We have made our fair share of bread rolls over the last few years – we have our favorite quick hamburger buns, french bread, cheater sourdough, and the most amazing sweet potato rolls. We’ve cut back from eating grains so although we don’t make bread for ourselves now, we do make for friends and family (hence the reason for these rolls!)
They are too good “not” to make and deliver!
Rolls are my favorite homemade baked item to gift to friends and family and they are always well received.

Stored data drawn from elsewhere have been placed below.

-- ==== Sys2Proof/Laws/State.lean ====
section
/-!
SUPPORT. What each update of the state leaves alone: one lemma per field per update, and what the updated part reads as.
-/

set_option Elab.async false

namespace Sys2Proof.Machine

/-! s.setCore c k -/

@[simp] theorem setCore_now (s : State) (c : Nat) (k : Core) : (s.setCore c k).now = s.now := rfl
@[simp] theorem setCore_turn (s : State) (c : Nat) (k : Core) : (s.setCore c k).turn = s.turn := rfl
@[simp] theorem setCore_inputs (s : State) (c : Nat) (k : Core) : (s.setCore c k).inputs = s.inputs := rfl
@[simp] theorem setCore_due (s : State) (c : Nat) (k : Core) : (s.setCore c k).due = s.due := rfl
@[simp] theorem setCore_cur (s : State) (c : Nat) (k : Core) : (s.setCore c k).cur = s.cur := rfl
@[simp] theorem setCore_free (s : State) (c : Nat) (k : Core) : (s.setCore c k).free = s.free := rfl
@[simp] theorem setCore_ids (s : State) (c : Nat) (k : Core) : (s.setCore c k).ids = s.ids := rfl
@[simp] theorem setCore_bays (s : State) (c : Nat) (k : Core) : (s.setCore c k).bays = s.bays := rfl
@[simp] theorem setCore_dies (s : State) (c : Nat) (k : Core) : (s.setCore c k).dies = s.dies := rfl
@[simp] theorem setCore_bases (s : State) (c : Nat) (k : Core) : (s.setCore c k).bases = s.bases := rfl
@[simp] theorem setCore_landings (s : State) (c : Nat) (k : Core) : (s.setCore c k).landings = s.landings := rfl
@[simp] theorem setCore_galleries (s : State) (c : Nat) (k : Core) : (s.setCore c k).galleries = s.galleries := rfl
@[simp] theorem setCore_deliveries (s : State) (c : Nat) (k : Core) : (s.setCore c k).deliveries = s.deliveries := rfl
@[simp] theorem setCore_hbm (s : State) (c : Nat) (k : Core) : (s.setCore c k).hbm = s.hbm := rfl
@[simp] theorem setCore_lineClk (s : State) (c : Nat) (k : Core) : (s.setCore c k).lineClk = s.lineClk := rfl
@[simp] theorem setCore_lineKey (s : State) (c : Nat) (k : Core) : (s.setCore c k).lineKey = s.lineKey := rfl
@[simp] theorem setCore_poison (s : State) (c : Nat) (k : Core) : (s.setCore c k).poison = s.poison := rfl
@[simp] theorem setCore_ctxs (s : State) (c : Nat) (k : Core) : (s.setCore c k).ctxs = s.ctxs := rfl
@[simp] theorem setCore_nextCtx (s : State) (c : Nat) (k : Core) : (s.setCore c k).nextCtx = s.nextCtx := rfl
@[simp] theorem setCore_queues (s : State) (c : Nat) (k : Core) : (s.setCore c k).queues = s.queues := rfl
@[simp] theorem setCore_recs (s : State) (c : Nat) (k : Core) : (s.setCore c k).recs = s.recs := rfl
@[simp] theorem setCore_nextRec (s : State) (c : Nat) (k : Core) : (s.setCore c k).nextRec = s.nextRec := rfl
@[simp] theorem setCore_pools (s : State) (c : Nat) (k : Core) : (s.setCore c k).pools = s.pools := rfl
@[simp] theorem setCore_fns (s : State) (c : Nat) (k : Core) : (s.setCore c k).fns = s.fns := rfl
@[simp] theorem setCore_pcfg (s : State) (c : Nat) (k : Core) : (s.setCore c k).pcfg = s.pcfg := rfl
@[simp] theorem setCore_repart (s : State) (c : Nat) (k : Core) : (s.setCore c k).repart = s.repart := rfl
@[simp] theorem setCore_modnum (s : State) (c : Nat) (k : Core) : (s.setCore c k).modnum = s.modnum := rfl
@[simp] theorem setCore_keyVer (s : State) (c : Nat) (k : Core) : (s.setCore c k).keyVer = s.keyVer := rfl
@[simp] theorem setCore_tenantVer (s : State) (c : Nat) (k : Core) : (s.setCore c k).tenantVer = s.tenantVer := rfl
@[simp] theorem setCore_ecwin (s : State) (c : Nat) (k : Core) : (s.setCore c k).ecwin = s.ecwin := rfl
@[simp] theorem setCore_ecthr (s : State) (c : Nat) (k : Core) : (s.setCore c k).ecthr = s.ecthr := rfl
@[simp] theorem setCore_hrthr (s : State) (c : Nat) (k : Core) : (s.setCore c k).hrthr = s.hrthr := rfl
@[simp] theorem setCore_pwrlim (s : State) (c : Nat) (k : Core) : (s.setCore c k).pwrlim = s.pwrlim := rfl
@[simp] theorem setCore_pwrgrp (s : State) (c : Nat) (k : Core) : (s.setCore c k).pwrgrp = s.pwrgrp := rfl
@[simp] theorem setCore_pwrstag (s : State) (c : Nat) (k : Core) : (s.setCore c k).pwrstag = s.pwrstag := rfl
@[simp] theorem setCore_pwrstat (s : State) (c : Nat) (k : Core) : (s.setCore c k).pwrstat = s.pwrstat := rfl
@[simp] theorem setCore_power (s : State) (c : Nat) (k : Core) : (s.setCore c k).power = s.power := rfl
@[simp] theorem setCore_throttle (s : State) (c : Nat) (k : Core) : (s.setCore c k).throttle = s.throttle := rfl
@[simp] theorem setCore_fcnt (s : State) (c : Nat) (k : Core) : (s.setCore c k).fcnt = s.fcnt := rfl
@[simp] theorem setCore_fsel (s : State) (c : Nat) (k : Core) : (s.setCore c k).fsel = s.fsel := rfl
@[simp] theorem setCore_boot (s : State) (c : Nat) (k : Core) : (s.setCore c k).boot = s.boot := rfl
@[simp] theorem setCore_session (s : State) (c : Nat) (k : Core) : (s.setCore c k).session = s.session := rfl
@[simp] theorem setCore_link (s : State) (c : Nat) (k : Core) : (s.setCore c k).link = s.link := rfl
@[simp] theorem setCore_failed (s : State) (c : Nat) (k : Core) : (s.setCore c k).failed = s.failed := rfl
@[simp] theorem setCore_msix (s : State) (c : Nat) (k : Core) : (s.setCore c k).msix = s.msix := rfl
@[simp] theorem setCore_cxlOut (s : State) (c : Nat) (k : Core) : (s.setCore c k).cxlOut = s.cxlOut := rfl
@[simp] theorem setCore_spdmOut (s : State) (c : Nat) (k : Core) : (s.setCore c k).spdmOut = s.spdmOut := rfl
@[simp] theorem setCore_stagOut (s : State) (c : Nat) (k : Core) : (s.setCore c k).stagOut = s.stagOut := rfl
@[simp] theorem setCore_remote (s : State) (c : Nat) (k : Core) : (s.setCore c k).remote = s.remote := rfl
@[simp] theorem setCore_ports (s : State) (c : Nat) (k : Core) : (s.setCore c k).ports = s.ports := rfl
@[simp] theorem setCore_waking (s : State) (c : Nat) (k : Core) : (s.setCore c k).waking = s.waking := rfl

/-! s.modCore c f -/

@[simp] theorem modCore_now (s : State) (c : Nat) (f : Core → Core) : (s.modCore c f).now = s.now := rfl
@[simp] theorem modCore_turn (s : State) (c : Nat) (f : Core → Core) : (s.modCore c f).turn = s.turn := rfl
@[simp] theorem modCore_inputs (s : State) (c : Nat) (f : Core → Core) : (s.modCore c f).inputs = s.inputs := rfl
@[simp] theorem modCore_due (s : State) (c : Nat) (f : Core → Core) : (s.modCore c f).due = s.due := rfl
@[simp] theorem modCore_cur (s : State) (c : Nat) (f : Core → Core) : (s.modCore c f).cur = s.cur := rfl
@[simp] theorem modCore_free (s : State) (c : Nat) (f : Core → Core) : (s.modCore c f).free = s.free := rfl
@[simp] theorem modCore_ids (s : State) (c : Nat) (f : Core → Core) : (s.modCore c f).ids = s.ids := rfl
@[simp] theorem modCore_bays (s : State) (c : Nat) (f : Core → Core) : (s.modCore c f).bays = s.bays := rfl
@[simp] theorem modCore_dies (s : State) (c : Nat) (f : Core → Core) : (s.modCore c f).dies = s.dies := rfl
@[simp] theorem modCore_bases (s : State) (c : Nat) (f : Core → Core) : (s.modCore c f).bases = s.bases := rfl
@[simp] theorem modCore_landings (s : State) (c : Nat) (f : Core → Core) : (s.modCore c f).landings = s.landings := rfl
@[simp] theorem modCore_galleries (s : State) (c : Nat) (f : Core → Core) : (s.modCore c f).galleries = s.galleries := rfl
@[simp] theorem modCore_deliveries (s : State) (c : Nat) (f : Core → Core) : (s.modCore c f).deliveries = s.deliveries := rfl
@[simp] theorem modCore_hbm (s : State) (c : Nat) (f : Core → Core) : (s.modCore c f).hbm = s.hbm := rfl
@[simp] theorem modCore_lineClk (s : State) (c : Nat) (f : Core → Core) : (s.modCore c f).lineClk = s.lineClk := rfl
@[simp] theorem modCore_lineKey (s : State) (c : Nat) (f : Core → Core) : (s.modCore c f).lineKey = s.lineKey := rfl
@[simp] theorem modCore_poison (s : State) (c : Nat) (f : Core → Core) : (s.modCore c f).poison = s.poison := rfl
@[simp] theorem modCore_ctxs (s : State) (c : Nat) (f : Core → Core) : (s.modCore c f).ctxs = s.ctxs := rfl
@[simp] theorem modCore_nextCtx (s : State) (c : Nat) (f : Core → Core) : (s.modCore c f).nextCtx = s.nextCtx := rfl
@[simp] theorem modCore_queues (s : State) (c : Nat) (f : Core → Core) : (s.modCore c f).queues = s.queues := rfl
@[simp] theorem modCore_recs (s : State) (c : Nat) (f : Core → Core) : (s.modCore c f).recs = s.recs := rfl
@[simp] theorem modCore_nextRec (s : State) (c : Nat) (f : Core → Core) : (s.modCore c f).nextRec = s.nextRec := rfl
@[simp] theorem modCore_pools (s : State) (c : Nat) (f : Core → Core) : (s.modCore c f).pools = s.pools := rfl
@[simp] theorem modCore_fns (s : State) (c : Nat) (f : Core → Core) : (s.modCore c f).fns = s.fns := rfl
@[simp] theorem modCore_pcfg (s : State) (c : Nat) (f : Core → Core) : (s.modCore c f).pcfg = s.pcfg := rfl
@[simp] theorem modCore_repart (s : State) (c : Nat) (f : Core → Core) : (s.modCore c f).repart = s.repart := rfl
@[simp] theorem modCore_modnum (s : State) (c : Nat) (f : Core → Core) : (s.modCore c f).modnum = s.modnum := rfl
@[simp] theorem modCore_keyVer (s : State) (c : Nat) (f : Core → Core) : (s.modCore c f).keyVer = s.keyVer := rfl
@[simp] theorem modCore_tenantVer (s : State) (c : Nat) (f : Core → Core) : (s.modCore c f).tenantVer = s.tenantVer := rfl
@[simp] theorem modCore_ecwin (s : State) (c : Nat) (f : Core → Core) : (s.modCore c f).ecwin = s.ecwin := rfl
@[simp] theorem modCore_ecthr (s : State) (c : Nat) (f : Core → Core) : (s.modCore c f).ecthr = s.ecthr := rfl
@[simp] theorem modCore_hrthr (s : State) (c : Nat) (f : Core → Core) : (s.modCore c f).hrthr = s.hrthr := rfl
@[simp] theorem modCore_pwrlim (s : State) (c : Nat) (f : Core → Core) : (s.modCore c f).pwrlim = s.pwrlim := rfl
@[simp] theorem modCore_pwrgrp (s : State) (c : Nat) (f : Core → Core) : (s.modCore c f).pwrgrp = s.pwrgrp := rfl
@[simp] theorem modCore_pwrstag (s : State) (c : Nat) (f : Core → Core) : (s.modCore c f).pwrstag = s.pwrstag := rfl
@[simp] theorem modCore_pwrstat (s : State) (c : Nat) (f : Core → Core) : (s.modCore c f).pwrstat = s.pwrstat := rfl
@[simp] theorem modCore_power (s : State) (c : Nat) (f : Core → Core) : (s.modCore c f).power = s.power := rfl
@[simp] theorem modCore_throttle (s : State) (c : Nat) (f : Core → Core) : (s.modCore c f).throttle = s.throttle := rfl
@[simp] theorem modCore_fcnt (s : State) (c : Nat) (f : Core → Core) : (s.modCore c f).fcnt = s.fcnt := rfl
@[simp] theorem modCore_fsel (s : State) (c : Nat) (f : Core → Core) : (s.modCore c f).fsel = s.fsel := rfl
@[simp] theorem modCore_boot (s : State) (c : Nat) (f : Core → Core) : (s.modCore c f).boot = s.boot := rfl
@[simp] theorem modCore_session (s : State) (c : Nat) (f : Core → Core) : (s.modCore c f).session = s.session := rfl
@[simp] theorem modCore_link (s : State) (c : Nat) (f : Core → Core) : (s.modCore c f).link = s.link := rfl
@[simp] theorem modCore_failed (s : State) (c : Nat) (f : Core → Core) : (s.modCore c f).failed = s.failed := rfl
@[simp] theorem modCore_msix (s : State) (c : Nat) (f : Core → Core) : (s.modCore c f).msix = s.msix := rfl
@[simp] theorem modCore_cxlOut (s : State) (c : Nat) (f : Core → Core) : (s.modCore c f).cxlOut = s.cxlOut := rfl
@[simp] theorem modCore_spdmOut (s : State) (c : Nat) (f : Core → Core) : (s.modCore c f).spdmOut = s.spdmOut := rfl
@[simp] theorem modCore_stagOut (s : State) (c : Nat) (f : Core → Core) : (s.modCore c f).stagOut = s.stagOut := rfl
@[simp] theorem modCore_remote (s : State) (c : Nat) (f : Core → Core) : (s.modCore c f).remote = s.remote := rfl
@[simp] theorem modCore_ports (s : State) (c : Nat) (f : Core → Core) : (s.modCore c f).ports = s.ports := rfl
@[simp] theorem modCore_waking (s : State) (c : Nat) (f : Core → Core) : (s.modCore c f).waking = s.waking := rfl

Every other week I have a local friend that I visit in my area that lost his wife to cancer in December of 2016. He’s from the same small town we grew up in as kids, and he had a business just around the corner from my Dad’s silo business and so we’ve known him for years.
Like many, he moved down to Arizona when he retired and although he is much older in age, he loves to sit and talk when I come over and especially loves it when I bring fresh baked rolls over with me.
If you are looking for the perfect light and fluffy dinner roll, look no further. These french bread rolls really are the most incredible rolls you will ever make and they pair up nicely with this recipe for Instant Pot Sloppy Joes.
This easy recipe can make up to 20 rolls (we average about 18 depending on size), but feel free to make the rolls slightly larger to use as French Dip sandwiches.
These easy to make French Bread Rolls are to die for! They are crusty on the outside and fluffy on the inside. Best eaten warm from the oven! *Prep time does not include rise time.
Ingredients
- 1 1/2 C. warm water (105-115 degrees)
- 1 Tbsp active dry yeast (1/2 tsp less if you are at a high altitude)
- 2 Tbsp sugar
- 2 Tbsp olive oil
- 1 tsp salt
- 3 1/2 - 4 C. bread flour
- optional: 2 egg whites + 1 Tbsp water beat until frothy
Instructions
- To get started, mix together the warm water (105-115 degrees F), yeast and sugar and let stand for 10 minutes in your mixer.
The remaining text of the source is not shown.